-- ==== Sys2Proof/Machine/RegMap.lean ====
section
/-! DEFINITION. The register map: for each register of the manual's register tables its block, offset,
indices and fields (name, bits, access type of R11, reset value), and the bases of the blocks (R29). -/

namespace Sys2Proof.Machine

********************

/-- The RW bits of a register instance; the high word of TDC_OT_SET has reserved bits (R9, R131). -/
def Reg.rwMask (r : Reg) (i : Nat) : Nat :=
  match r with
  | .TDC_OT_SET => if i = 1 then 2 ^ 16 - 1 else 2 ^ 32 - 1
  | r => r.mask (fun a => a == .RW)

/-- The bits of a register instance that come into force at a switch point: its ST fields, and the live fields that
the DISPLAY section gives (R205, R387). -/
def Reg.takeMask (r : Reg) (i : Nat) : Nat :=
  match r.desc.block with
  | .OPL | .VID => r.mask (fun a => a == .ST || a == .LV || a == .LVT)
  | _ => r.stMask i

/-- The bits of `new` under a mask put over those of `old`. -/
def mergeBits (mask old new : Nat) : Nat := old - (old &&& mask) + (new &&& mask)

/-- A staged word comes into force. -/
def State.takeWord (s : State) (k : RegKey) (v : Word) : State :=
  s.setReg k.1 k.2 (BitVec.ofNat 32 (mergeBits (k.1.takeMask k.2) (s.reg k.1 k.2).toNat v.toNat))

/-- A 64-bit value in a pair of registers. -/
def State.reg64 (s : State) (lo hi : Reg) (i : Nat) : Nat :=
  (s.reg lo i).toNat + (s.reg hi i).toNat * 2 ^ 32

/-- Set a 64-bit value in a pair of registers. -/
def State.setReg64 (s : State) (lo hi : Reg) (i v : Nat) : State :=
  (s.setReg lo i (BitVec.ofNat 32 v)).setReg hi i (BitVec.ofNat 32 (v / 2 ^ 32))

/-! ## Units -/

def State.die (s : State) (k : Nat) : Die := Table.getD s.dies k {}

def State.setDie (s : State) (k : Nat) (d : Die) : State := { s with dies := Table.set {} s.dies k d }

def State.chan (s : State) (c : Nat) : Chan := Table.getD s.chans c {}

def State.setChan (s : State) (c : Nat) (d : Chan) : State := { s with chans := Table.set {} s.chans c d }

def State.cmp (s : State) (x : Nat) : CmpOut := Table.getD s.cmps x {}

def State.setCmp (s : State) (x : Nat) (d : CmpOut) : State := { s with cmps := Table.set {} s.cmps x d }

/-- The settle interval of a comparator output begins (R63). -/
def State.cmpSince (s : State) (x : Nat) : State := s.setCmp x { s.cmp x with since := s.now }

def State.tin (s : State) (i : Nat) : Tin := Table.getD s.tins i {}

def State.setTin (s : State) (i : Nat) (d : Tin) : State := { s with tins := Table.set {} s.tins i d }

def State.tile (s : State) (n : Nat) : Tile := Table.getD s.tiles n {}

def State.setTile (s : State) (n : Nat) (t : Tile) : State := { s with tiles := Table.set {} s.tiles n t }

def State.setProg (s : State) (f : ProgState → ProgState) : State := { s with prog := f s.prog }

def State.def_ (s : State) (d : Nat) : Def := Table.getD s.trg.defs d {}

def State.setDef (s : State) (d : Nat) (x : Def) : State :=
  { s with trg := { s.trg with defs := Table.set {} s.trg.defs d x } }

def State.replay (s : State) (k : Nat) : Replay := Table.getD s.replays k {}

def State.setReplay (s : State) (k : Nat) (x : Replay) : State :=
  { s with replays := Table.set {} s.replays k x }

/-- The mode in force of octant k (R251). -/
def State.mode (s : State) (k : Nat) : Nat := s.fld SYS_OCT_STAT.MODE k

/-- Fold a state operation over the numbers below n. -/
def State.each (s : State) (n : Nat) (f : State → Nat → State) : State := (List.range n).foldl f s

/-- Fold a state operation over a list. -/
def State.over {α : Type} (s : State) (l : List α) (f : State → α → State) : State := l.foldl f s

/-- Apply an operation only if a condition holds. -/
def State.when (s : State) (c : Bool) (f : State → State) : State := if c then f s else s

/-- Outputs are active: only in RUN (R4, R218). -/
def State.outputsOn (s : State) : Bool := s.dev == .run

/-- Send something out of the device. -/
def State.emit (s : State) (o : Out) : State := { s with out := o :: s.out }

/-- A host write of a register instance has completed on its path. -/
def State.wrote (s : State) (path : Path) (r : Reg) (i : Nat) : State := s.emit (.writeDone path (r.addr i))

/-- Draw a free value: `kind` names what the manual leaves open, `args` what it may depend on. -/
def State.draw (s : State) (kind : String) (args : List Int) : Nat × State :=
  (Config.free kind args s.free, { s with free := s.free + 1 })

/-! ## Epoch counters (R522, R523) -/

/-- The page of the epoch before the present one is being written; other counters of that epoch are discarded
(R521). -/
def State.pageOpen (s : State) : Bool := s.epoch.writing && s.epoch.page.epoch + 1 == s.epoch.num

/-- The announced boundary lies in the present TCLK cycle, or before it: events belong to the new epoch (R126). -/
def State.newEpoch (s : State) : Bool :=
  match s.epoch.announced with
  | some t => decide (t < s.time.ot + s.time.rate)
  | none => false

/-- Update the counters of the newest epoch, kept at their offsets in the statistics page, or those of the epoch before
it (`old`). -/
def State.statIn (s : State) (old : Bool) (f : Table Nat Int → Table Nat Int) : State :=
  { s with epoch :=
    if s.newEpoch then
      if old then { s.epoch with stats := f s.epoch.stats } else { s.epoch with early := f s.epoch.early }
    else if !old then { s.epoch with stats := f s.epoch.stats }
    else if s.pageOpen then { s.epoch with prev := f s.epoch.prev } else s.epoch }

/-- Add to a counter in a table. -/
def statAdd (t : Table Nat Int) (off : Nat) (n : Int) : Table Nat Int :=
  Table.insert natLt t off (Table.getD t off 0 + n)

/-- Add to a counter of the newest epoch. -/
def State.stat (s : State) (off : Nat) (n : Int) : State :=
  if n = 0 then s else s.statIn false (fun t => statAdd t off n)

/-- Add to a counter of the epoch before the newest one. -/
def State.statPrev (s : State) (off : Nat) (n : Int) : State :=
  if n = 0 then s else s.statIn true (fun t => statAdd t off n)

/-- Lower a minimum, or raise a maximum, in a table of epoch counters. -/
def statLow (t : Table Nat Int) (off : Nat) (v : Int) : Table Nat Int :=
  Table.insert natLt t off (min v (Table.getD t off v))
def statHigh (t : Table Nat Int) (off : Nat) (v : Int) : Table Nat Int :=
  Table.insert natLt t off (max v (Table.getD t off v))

********************

• **WORK REQUIRED**
Looking at the entries above, can you reproduce exactly the lines from the one that holds "-- ==== Sys2Proof/Machine/RegMap.lean" through the one that holds "namespace Sys2Proof.Machine", and only those?

• **SOLUTION TO THIS TASK**
-- ==== Sys2Proof/Machine/RegMap.lean ====
section
/-! DEFINITION. The register map: for each register of the manual's register tables its block, offset,
indices and fields (name, bits, access type of R11, reset value), and the bases of the blocks (R29). -/

namespace Sys2Proof.Machine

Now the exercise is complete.